### Exercise prompt
The entries below hold a line with "exacts [.ite hs.drainEntry hs, hs]" and a line with "K := .ite hs.count hs.count.setReg.fire". Return those lines and all that lie between them, exactly and only.

*** Opening The data ***

theorem State.Has.portProbe {init w : Nat} (hs : s.Has K) : (portProbe init w s).2.2.Has K := by
  refine .ite_snd_snd (.ite_snd_snd hs.recordUe
    (.ite_snd_snd (.recordUe (.ite hs.drawn hs)) (.ite_snd_snd hs (.recordCe (.portStore (.ite hs.drawn hs)))))) ?_
  split
  exacts [hs, hs.drawn.portStore.recordCe, hs.drawn.recordUe]

theorem State.Has.portFetch {init w : Nat} (hs : s.Has K) : (portFetch init w s).2.2.Has K := by
  unfold Machine.portFetch
  split
  next e => exact hs.portProbe.of_eq' e

theorem State.Has.eccSignal {w : Nat} (hs : s.Has K) : (eccSignal w s).Has K := hs.fire.noticeFault

theorem State.Has.drainEntry {e : MergeEntry} (hs : s.Has K) : (drainEntry e s).Has K := by
  unfold Machine.drainEntry
  dsimp only
  split
  exacts [hs.setEcc.portStore, .ite hs.setEcc.count.portFetch.eccSignal hs.setEcc.count.portFetch.portStore]

theorem State.Has.drainWord {w : Nat} (hs : s.Has K) : (drainWord w s).Has K := by
  unfold Machine.drainWord
  split
  exacts [hs.drainEntry, hs]

theorem State.Has.drainBank {b : Nat} (hs : s.Has K) : (drainBank b s).Has K := hs.forAll (·.drainEntry)

theorem State.Has.drainAll (hs : s.Has K) : (drainAll s).Has K := hs.forAll (·.drainEntry)

theorem State.Has.portRead {init w : Nat} (hs : s.Has K) : (portRead init w s).2.2.Has K := hs.drainWord.portFetch

theorem State.Has.portStoreOctet {w lane : Nat} {o : Octet} (hs : s.Has K) : (portStoreOctet w lane o s).Has K :=
  .when (.setOctFlips (hs.update_mem (Memory.wf_setOctet _ _))) (·.setBit)

theorem State.Has.portReadOctet {init w lane : Nat} (hs : s.Has K) : (portReadOctet init w lane s).2.2.Has K := by
  refine .ite_snd_snd ?_ ?_
  · split
    exacts [hs, hs.drawn.portStoreOctet.recordCe, hs.drawn.recordUe]
  · split
    next e => exact hs.portRead.of_eq' e

theorem State.Has.portWriteOctet {w lane : Nat} {o : Octet} (hs : s.Has K) : (portWriteOctet w lane o s).Has K := by
  refine .ite hs.portStoreOctet ?_
  split
  · exact .ite hs.drainEntry hs.setEcc
  · refine .setEcc ?_
    split
    exacts [.ite hs.drainEntry hs, hs]

theorem State.Has.landOne {p : Posted} (hs : s.Has K) : (landOne p s).Has K := by
  unfold Machine.landOne
  split
  exacts [hs.portWrite, hs.portWriteOctet]

theorem State.Has.landBank {b : Option Nat} (hs : s.Has K) : (landBank b s).Has K := hs.update.forAll (·.landOne)

theorem State.Has.landAll (hs : s.Has K) : (landAll s).Has K := hs.update.forAll (·.landOne)

theorem State.Has.landFor {a : Nat} (hs : s.Has K) : (landFor a s).Has K := .ite hs.landBank hs

theorem State.Has.landMaybe {a : Nat} (hs : s.Has K) : (landMaybe a s).Has K :=
  .ite (.ite hs.drawn.landBank hs.drawn) hs

theorem State.Has.portAccept {ok : Bool} {a : Nat} {lane : Option Nat} {v : Word} (hs : s.Has K) :
    (portAccept ok a lane v s).Has K := .ite hs.update hs

theorem State.Has.flashCe {a : Nat} (hs : s.Has K) : (flashCe a s).Has K := .ite hs.count hs.count.setReg.fire

theorem State.Has.flashUe {a : Nat} (hs : s.Has K) : (flashUe a s).Has K := hs.count.setReg

theorem State.Has.flashRead {a : Nat} (hs : s.Has K) : (flashRead a s).2.2.Has K := by
  refine .ite_snd_snd ?_ (.ite_snd_snd hs.drawn ?_)
  · split
    exacts [hs.drawn.drawn, hs.drawn.drawn.flashCe, hs.drawn.drawn.flashUe]
  · split
    exacts [hs, hs.flashCe, hs.flashUe, .ite_snd_snd hs.drawn.flashUe hs.drawn.flashCe]

theorem State.Has.flashReads {a n : Nat} (hs : s.Has K) : (flashReads a n s).2.Has K := by
  induction n generalizing a s with
  | zero => exact hs
  | succ n ih =>
    unfold Machine.flashReads
    split
    next e =>
      split
      next e1 => exact (ih (hs.flashRead.of_eq' e)).of_eq e1

theorem State.Has.fcRead {a : Nat} (hs : s.Has K) : (fcRead a s).2.2.Has K := by
  unfold Machine.fcRead
  split
  · exact hs
  · split
    next e =>
      have ht := hs.flashReads.of_eq e
      exact .ite ht (.update (.ite ht.drawn ht))

theorem State.Has.firmSignal {init : Nat} {err : Bool} (hs : s.Has K) : (firmSignal init err s).Has K :=
  hs.when (·.fire)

*** Closing The data ***

### Solution to the exercise
    exacts [.ite hs.drainEntry hs, hs]

theorem State.Has.landOne {p : Posted} (hs : s.Has K) : (landOne p s).Has K := by
  unfold Machine.landOne
  split
  exacts [hs.portWrite, hs.portWriteOctet]

theorem State.Has.landBank {b : Option Nat} (hs : s.Has K) : (landBank b s).Has K := hs.update.forAll (·.landOne)

theorem State.Has.landAll (hs : s.Has K) : (landAll s).Has K := hs.update.forAll (·.landOne)

theorem State.Has.landFor {a : Nat} (hs : s.Has K) : (landFor a s).Has K := .ite hs.landBank hs

theorem State.Has.landMaybe {a : Nat} (hs : s.Has K) : (landMaybe a s).Has K :=
  .ite (.ite hs.drawn.landBank hs.drawn) hs

theorem State.Has.portAccept {ok : Bool} {a : Nat} {lane : Option Nat} {v : Word} (hs : s.Has K) :
    (portAccept ok a lane v s).Has K := .ite hs.update hs

theorem State.Has.flashCe {a : Nat} (hs : s.Has K) : (flashCe a s).Has K := .ite hs.count hs.count.setReg.fire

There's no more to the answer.